Getting or Preventing a Fungal Toenail Infection

Damp, warm environments such as locker rooms, public showers, and shoes, and surfaces like nail clippers and towels provide a hospitable habitat for a variety of fungi. These fungal organisms can gain access to a toenail through tiny cracks.

Getting a Fungal Toenail Infection: A person is more susceptible to contracting a fungal toenail infection if they have:

  • A nail injury
  • Diabetes
  • A weakened immune system
  • Poor circulation
  • Other fungal infections

Preventing a Fungal Toenail Infection: Fungal toenail infections can often be prevented by:

  • Keeping toenails and fingernails trimmed and clean
  • Never walking barefoot in locker rooms, public showers, or pool areas
  • Never sharing shoes or socks with someone
  • Never sharing nail clippers or other pedicure tools
  • Ensuring that nail salons sanitize tools and foot baths properly

Diagnosing and Treating Fungal Toenails

A podiatrist can diagnose a fungal toenail by assessing symptoms as well as sampling and testing nail clippings to confirm the type of fungus causing the infection.

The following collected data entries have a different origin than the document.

-- ==== Sys2Proof/Tests/Slice0.lean ====
section
/-!
SUPPORT. Tests: ill-formed commands are refused by the checks of WellFormed; the spec's worked examples; and for every statement of the
certificate that supposes something, a theorem `wit_…` that shows concrete states and operands which meet what each of its clauses
supposes, at boundary values of their ranges.
-/
namespace Sys2Proof.Tests

-- One theorem after the other: each waits for the kernel, and the package as one text would start a thread for each.
set_option Elab.async false

open Sys2Proof.Machine

/-! ## Ill-formed commands -/

/-- R8: a register access of 32 bits lies at a multiple of 4; the forms of the command that have an address. -/
theorem test_wf_aligned :
    (Instr.registerWrite .host (.page 0x010 0x009) 0).wf = false ∧ (Instr.registerWrite .host (.f1 0x1002) 0).wf = false ∧
    (Instr.registerWrite .host (.f2 0x3) 0).wf = false ∧ (Instr.registerWrite .host (.page 0x010 0x008) 0).wf = true ∧
    (Instr.loReadLatch (.page 0x0C0 0x041)).wf = false ∧ (Instr.hiWriteHold 0x0C0 0x05E 0).wf = false ∧
    (Instr.loWriteCommit 0x0C0 0x05A 0).wf = false := by decide

theorem test_wf_skew : (Instr.alignWordRx 3 false 0 4097).wf = false ∧ (Instr.alignWordRx 3 false 0 (-4097)).wf = false ∧
    (Instr.alignWordRx 3 false 0 (-4096)).wf = true := by decide

theorem test_wf_replay_errors : (Instr.nakRx 3 0 [64] 0 false).wf = false ∧ (Instr.nakRx 3 0 [63] 65536 false).wf = false ∧
    (Instr.replayTimerExpiry 3 [64] 0 false).wf = false ∧ (Instr.replayTimerExpiry 3 [63] 65535 false).wf = true := by decide

/-- R172: a message has at least one content word. -/
theorem test_wf_message : (Instr.entryAckRx 3 []).wf = false ∧ (Instr.offerRx 3 [] false).wf = false ∧ (Instr.entryAckRx 3 [0]).wf = true ∧
    msgOk [] = false := by decide

theorem test_wf_ptp : (Instr.ptpMessageRx 3 0 (.sync 65536 false 0 0)).wf = false ∧ (Instr.ptpMessageRx 3 0 (.pdelayReq 65535)).wf = true ∧
    PtpMsg.ok (.followUp 65536 0 0) = false ∧ PtpMsg.ok (.pdelayResp 65536 false 0 0) = false ∧
        PtpMsg.ok (.pdelayFollowUp 65536 0 0) = false := by
  decide

theorem test_wf_frame :
    (Instr.frameTunnelRx 0x600 ⟨0, 0, some (8, 1), 0x88B8, .octets [], none⟩).wf = false ∧
    (Instr.frameTunnelRx 0x600 ⟨0, 0, some (7, 4096), 0x88B8, .octets [], none⟩).wf = false ∧
    (Instr.stationFrameRx 0 ⟨0, 0, none, 65536, .octets [], none⟩ false 0 false).wf = false ∧
    (Instr.frameTunnelRx 0x600 ⟨0, 0, none, 0x88B8, .octets [256], none⟩).wf = false ∧
    (Instr.frameTunnelRx 0x600 ⟨0, 0, none, 0x88BA, .sv ⟨0, false, [], none⟩, none⟩).wf = false ∧
    (Instr.frameTunnelRx 0x600 ⟨0, 0, some (7, 4095), 0x88B8, .octets [255], none⟩).wf = true := by decide

theorem test_wf_host : (Instr.pcieLinkUp 0 1).wf = false ∧ (Instr.pcieLinkUp 1 0).wf = false ∧ (Instr.hostRead true 0 0 0 0 0).wf = false ∧
    (Instr.hostWrite true 0 [] 0 0).wf = false ∧ (Instr.pcieLinkUp 4 16).wf = true := by decide

theorem test_wf_usb : (Instr.usbTokenRx ⟨.inn, 128, 0, 0, [], none, 0, 0⟩).wf = false ∧ (Instr.usbTokenRx ⟨.inn, 0, 16, 0, [], none, 0,
    0⟩).wf = false ∧
    (Instr.usbTokenRx ⟨.inn, 0, 0, 4, [], none, 0, 0⟩).wf = false ∧ (Instr.usbTokenRx ⟨.out, 0, 0, 0, [256], none, 0, 0⟩).wf = false ∧
    (Instr.usbTokenRx ⟨.inn, 127, 15, 3, [255], none, 0, 1025⟩).wf = false ∧ (Instr.usbTokenRx ⟨.inn, 127, 15, 3, [255], none, 0,
        1024⟩).wf = true := by
  decide

theorem test_wf_aux : (Instr.auxRequest 0 9 0 16 (List.replicate 17 0)).wf = false ∧
    (Instr.auxRequest 0 9 0 16 (List.replicate 16 0)).wf = true := by
  decide

/-- R432: four arguments, 512 input bytes. -/
theorem test_wf_key : (Instr.generate (.sequencer [0, 0, 0, 0, 0] []) 0).wf = false ∧ (Instr.getInfo (.maint [0, 0, 0, 0, 0] [])).wf = false ∧
    (Instr.generate (.sequencer [0, 0, 0, 0] []) 0).wf = true := by decide
theorem test_wf_key_input : (Instr.derive (.sequencer [] (List.replicate 513 0)) 0).wf = false := by decide +kernel

theorem test_wf_power : (Instr.feedOn 0 ⟨1024, 0, 0⟩).wf = false ∧ (Instr.feedOn 0 ⟨1023, 1024, 0⟩).wf = false ∧
    (Instr.wakeSource [(0, 3)]).wf = false ∧ (Instr.msixUnmask 2 1).wf = false ∧ (Instr.msixUnmask 2 0).wf = true := by decide

def aMsa : DpMsa :=
  { mvid := 1485, nvid := 1620, htotal := 2200, vtotal := 1125, hstart := 0, vstart := 0, hsync := 0, vsync := 0, hwidth := 1920,
    vheight := 1080, misc0 := 0, misc1 := 0, bpp := 24, dsc := false }
theorem test_wf_msa : (Instr.dpMsaRx 0 { aMsa with mvid := 2 ^ 24 }).wf = false ∧ (Instr.dpMsaRx 0 { aMsa with htotal := 65536 }).wf = false ∧
    (Instr.dpMsaRx 0 { aMsa with misc1 := 256 }).wf = false ∧ (Instr.dpMsaRx 0 aMsa).wf = true := by decide

/-! ## The machine as a block -/

/-- The opcode table gives no row bits: no word spells a command, and `withFetchWord` leaves a state as it is. -/
theorem test_no_word_spells : decodeTableWord 8 0xFF = none ∧ State.reset.withFetchWord 32 7 = State.reset := ⟨rfl, rfl⟩

theorem test_reset_queue_empty : State.reset.pending = [] ∧ State.reset.boot.seen = [1] ∧ State.reset.boot.dieOn = true := by decide
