-- ==== Sys2Proof/Decode.lean ====
section
/-! DEFINITION. From the bytes of a port entry to an instruction, total, rejecting by name; the encoder,
from the same layouts; and the host's numbering of a table row's bits. -/

namespace Sys2Proof

open Machine

/-- Why an entry is no instruction. -/
inductive DecodeError where
  /-- An OP entry with no byte. -/
  | noOpNumber
  /-- Bits 7 to 4 of the first byte of an OP entry are not 0: OP has 4 bits (R96). -/
  | opNotFourBits
  /-- An operand is missing, is of another type, or is one too many (R99, R182). -/
  | wrongOperands
  /-- FLAG is neither 0x40 nor 0xC0 (R101). -/
  | notCommandFlag
  /-- LEN is not `n + 2` (R82). -/
  | lengthMismatch
  /-- `n + 6 > 512` (R85). -/
  | payloadTooLong
  /-- Fewer bytes than the format's header. -/
  | shortFrame
  /-- Fewer than LEN bytes follow the reply header (R90). -/
  | truncatedFrame
  /-- Not 10 bytes with the header and tail constants (R92, R105). -/
  | notSerialFrame
  /-- Not a whole number of 64-byte chunks (R86), or a position that chunk 0 does not announce (R108). -/
  | notChunk
deriving DecidableEq, Repr

/-! ## Requests (R96, R98, R99; operand bytes: log 2) -/

def decodeUbuild : ByteString → Except DecodeError Instr
  | dir :: seq :: c0 :: c1 :: pay =>
    match dirOperand dir with
    | some d => .ok (.ubuild d seq (fromLe16 c0 c1) pay)
    | none => .error .wrongOperands
  | _ => .error .wrongOperands

def decodeSbuild : ByteString → Except DecodeError Instr
  | [fc, d0, d1, d2] => .ok (.sbuild fc d0 d1 d2)
  | _ => .error .wrongOperands

def decodeSparse : ByteString → Except DecodeError Instr
  | efc :: rx => .ok (.sparse efc rx)
  | _ => .error .wrongOperands

def decodeSetaddr : ByteString → Except DecodeError Instr
  | [a] => .ok (.setaddr a)
  | _ => .error .wrongOperands

/-- A request that takes no operand. -/
def decodeBare (i : Instr) : ByteString → Except DecodeError Instr
  | [] => .ok i
  | _ => .error .wrongOperands

/-- The operation map (R98, R100, R106). -/
def decodeOp (op : Nat) (operands : ByteString) : Except DecodeError Instr :=
  match op with
  | 0x0 => decodeUbuild operands
  | 0x1 => decodeBare .user operands
  | 0x2 => decodeBare .uchunk operands
  | 0x3 => .ok (.uparse operands)
  | 0x4 => decodeBare .upcmd operands
  | 0x5 => decodeSbuild operands
  | 0x6 => decodeSparse operands
  | 0x7 => decodeSetaddr operands
  | 0x8 => decodeBare .clr operands
  | 0x9 => decodeBare .unassigned9 operands
  | 0xA => decodeBare .unassignedA operands
  | 0xB => decodeBare .unassignedB operands
  | 0xC => decodeBare .unassignedC operands
  | 0xD => decodeBare .unassignedD operands
  | 0xE => decodeBare .unassignedE operands
  | 0xF => decodeBare .unassignedF operands
  | _ => .error .opNotFourBits

def decodeRequest : ByteString → Except DecodeError Instr
  | [] => .error .noOpNumber
  | op :: operands => decodeOp op.toNat operands

/-! ## Wire formats -/

/-- A serialized command frame (R80 to R85). -/
def decodeCommand : ByteString → Except DecodeError Instr
  | flag :: seq :: l0 :: l1 :: c0 :: c1 :: pay =>
    if payloadFits pay then
      if (fromLe16 l0 l1).toNat = pay.length + Config.lenBias then
        match serializedDirection flag with
        | some .write => .ok (.cmdWr seq (fromLe16 c0 c1) pay)
        | some .read => .ok (.cmdRd seq (fromLe16 c0 c1) pay)
        | none => .error .notCommandFlag
      else .error .lengthMismatch
    else .error .payloadTooLong
  | _ => .error .shortFrame

/-- A reply (R88 to R90). -/
def decodeReply : ByteString → Except DecodeError Instr
  | flag :: seq :: l0 :: l1 :: rest =>
    let len := (fromLe16 l0 l1).toNat
    if rest.length < len then .error .truncatedFrame
    else if errorFlag flag then .ok (.replyErr flag seq (rest.take len) (rest.drop len))
    else .ok (.replyOk flag seq (rest.take len) (rest.drop len))
  | _ => .error .shortFrame

/-- A WireChunk has no fixed bit and no header (R86): where it stands in its frame says which it is (R108). The
last 64 bytes of the entry are the chunk, those before it the frame's earlier chunks (log 7). -/
def decodeChunk (bytes : ByteString) : Except DecodeError Instr :=
  if chunkFits bytes then .ok (.chunk bytes) else .error .notChunk

/-- A serial frame (R92): match and mask fix bytes 0, 1, 8 and 9. -/
def decodeSerial : ByteString → Except DecodeError Instr
  | [h0, h1, addr, fc, d0, d1, d2, ck, t0, t1] =>
    if h0 = Config.serialHead0 ∧ h1 = Config.serialHead1 ∧ t0 = Config.serialTail0 ∧ t1 = Config.serialTail1 then
      .ok (.serial addr fc d0 d1 d2 ck)
    else .error .notSerialFrame
  | _ => .error .notSerialFrame

/-- The decoder, total on any entry. -/
def decode (e : Entry) : Except DecodeError Instr :=
  match e.format with
  | .op => decodeRequest e.bytes
  | .usbCommand => decodeCommand e.bytes
  | .usbReply => decodeReply e.bytes
  | .usbWireChunk => decodeChunk e.bytes
  | .serialFrame => decodeSerial e.bytes

/-! ## The encoder -/

/-- The bytes of a serialized command frame (R80). -/
def commandBytes (d : Dir) (seq : Byte) (cmd : Half) (pay : ByteString) : ByteString :=
  commandFlag d :: seq :: (le16 (pay.length + Config.lenBias) ++ le16 cmd.toNat ++ pay)

/-- The bytes of a reply and of what follows it (R88). -/
def replyBytes (flag seq : Byte) (data trailing : ByteString) : ByteString :=
  flag :: seq :: (le16 data.length ++ data ++ trailing)

/-- The bytes of a serial frame (R92). -/
def serialFrameBytes (addr fc d0 d1 d2 ck : Byte) : ByteString :=
  [Config.serialHead0, Config.serialHead1, addr, fc, d0, d1, d2, ck, Config.serialTail0, Config.serialTail1]

/-- The port entry of an instruction. -/
def encode : Instr → Entry
  | .ubuild dir seq cmd pay => ⟨.op, 0x00 :: dirByte dir :: seq :: (le16 cmd.toNat ++ pay)⟩
  | .user => ⟨.op, [0x01]⟩
  | .uchunk => ⟨.op, [0x02]⟩
  | .uparse rx => ⟨.op, 0x03 :: rx⟩
  | .upcmd => ⟨.op, [0x04]⟩
  | .sbuild fc d0 d1 d2 => ⟨.op, [0x05, fc, d0, d1, d2]⟩
  | .sparse efc rx => ⟨.op, 0x06 :: efc :: rx⟩
  | .setaddr a => ⟨.op, [0x07, a]⟩
  | .clr => ⟨.op, [0x08]⟩
  | .unassigned9 => ⟨.op, [0x09]⟩
  | .unassignedA => ⟨.op, [0x0A]⟩
  | .unassignedB => ⟨.op, [0x0B]⟩
  | .unassignedC => ⟨.op, [0x0C]⟩
  | .unassignedD => ⟨.op, [0x0D]⟩
  | .unassignedE => ⟨.op, [0x0E]⟩
  | .unassignedF => ⟨.op, [0x0F]⟩
  | .cmdWr seq cmd pay => ⟨.usbCommand, commandBytes .write seq cmd pay⟩
  | .cmdRd seq cmd pay => ⟨.usbCommand, commandBytes .read seq cmd pay⟩
  | .replyOk flag seq data trailing => ⟨.usbReply, replyBytes flag seq data trailing⟩
  | .replyErr flag seq data trailing => ⟨.usbReply, replyBytes flag seq data trailing⟩
  | .chunk bytes => ⟨.usbWireChunk, bytes⟩
  | .serial addr fc d0 d1 d2 ck => ⟨.serialFrame, serialFrameBytes addr fc d0 d1 d2 ck⟩

/-! ## The host's numbering of a row's bits (log 11) -/

/-- The first `n` bytes of a word, bits 7 to 0 first. -/
def wordBytes : Nat → Nat → ByteString
  | 0, _ => []
  | n + 1, w => BitVec.ofNat 8 (w % 256) :: wordBytes n (w / 256)

/-- How many operand bytes follow the OP byte of a request whose byte strings are empty. -/
def operandBytes : Nat → Nat
  | 0x0 => 4
  | 0x5 => 4
  | 0x6 => 1
  | 0x7 => 1
  | _ => 0

/-- Zero bytes up to a length; longer strings stay. -/
def padTo (n : Nat) (bytes : ByteString) : ByteString := bytes ++ zeros (n - bytes.length)

/-- A command row's bytes. LEN is no operand of the row but determined by the payload: a word whose LEN
bits are all 0, which no frame has, has it supplied, and operand bytes beyond the word are zeros. -/
def commandWordBytes (bytes : ByteString) : ByteString :=
  match padTo Config.headerBytes bytes with
  | flag :: seq :: l0 :: l1 :: rest =>
    if (fromLe16 l0 l1).toNat = 0 then flag :: seq :: (le16 rest.length ++ rest)
    else padTo (min ((fromLe16 l0 l1).toNat + 4) (Config.maxFrame + 1)) (flag :: seq :: l0 :: l1 :: rest)
  | short => short

/-- A reply row's bytes: the data bytes beyond the word are zeros. -/
def replyWordBytes (bytes : ByteString) : ByteString :=
  match padTo Config.replyHeaderBytes bytes with
  | flag :: seq :: l0 :: l1 :: rest =>
    padTo ((fromLe16 l0 l1).toNat + Config.replyHeaderBytes) (flag :: seq :: l0 :: l1 :: rest)
  | short => short

/-- The SERIAL row's match is written with byte 0 most significant (its note): the ten bytes are taken in the
order in which they begin with the header. -/
def serialWordBytes (bytes : ByteString) : ByteString :=
  if bytes.head? = some Config.serialHead0 then bytes else bytes.reverse

/-- The entry of a table row's word. The row's format is read from the word's length, and for words of
one byte from the byte: the five formats' first bytes overlap in the table (UBUILD and REPLY.OK are both
0x00), and an OP row wins. -/
def tableEntry (nbits w : Nat) : Entry :=
  let bytes := wordBytes ((nbits + 7) / 8) w
  let first := w % 256
  let command := first = (commandFlag .write).toNat ∨ first = (commandFlag .read).toNat
  if nbits ≤ 8 ∧ first < 16 then ⟨.op, padTo (1 + operandBytes first) bytes⟩
  else if nbits = 8 * Config.serialBytes then ⟨.serialFrame, serialWordBytes bytes⟩
  else if nbits = 8 * Config.chunkBytes then ⟨.usbWireChunk, bytes⟩
  else if command then ⟨.usbCommand, commandWordBytes bytes⟩
  else ⟨.usbReply, replyWordBytes bytes⟩

/-- The instruction the decoder reads from a table row's word. -/
def decodeTableWord (nbits w : Nat) : Option Instr :=
  match decode (tableEntry nbits w) with
  | .ok i => some i
  | .error _ => none

end Sys2Proof
end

Fungal toenail infections rarely go away on their own and can be very difficult to treat at home. The fungi can burrow themselves between the many layers that make up a toenail, as well as underneath the nail. They are often resistant to over-the-counter topical creams as well.

A podiatrist can treat the infection effectively and thoroughly with prescription anti-fungal medications and creams. They may alternatively use a special laser that passes light energy through the nail and under the nail bed to target and eradicate the fungi. In certain cases, the nail may need to be surgically removed.

It is important to have a fungal nail infection diagnosed and treated by a podiatrist as early as possible, when it is easier to treat, and before it has the potential to spread to other parts of the body.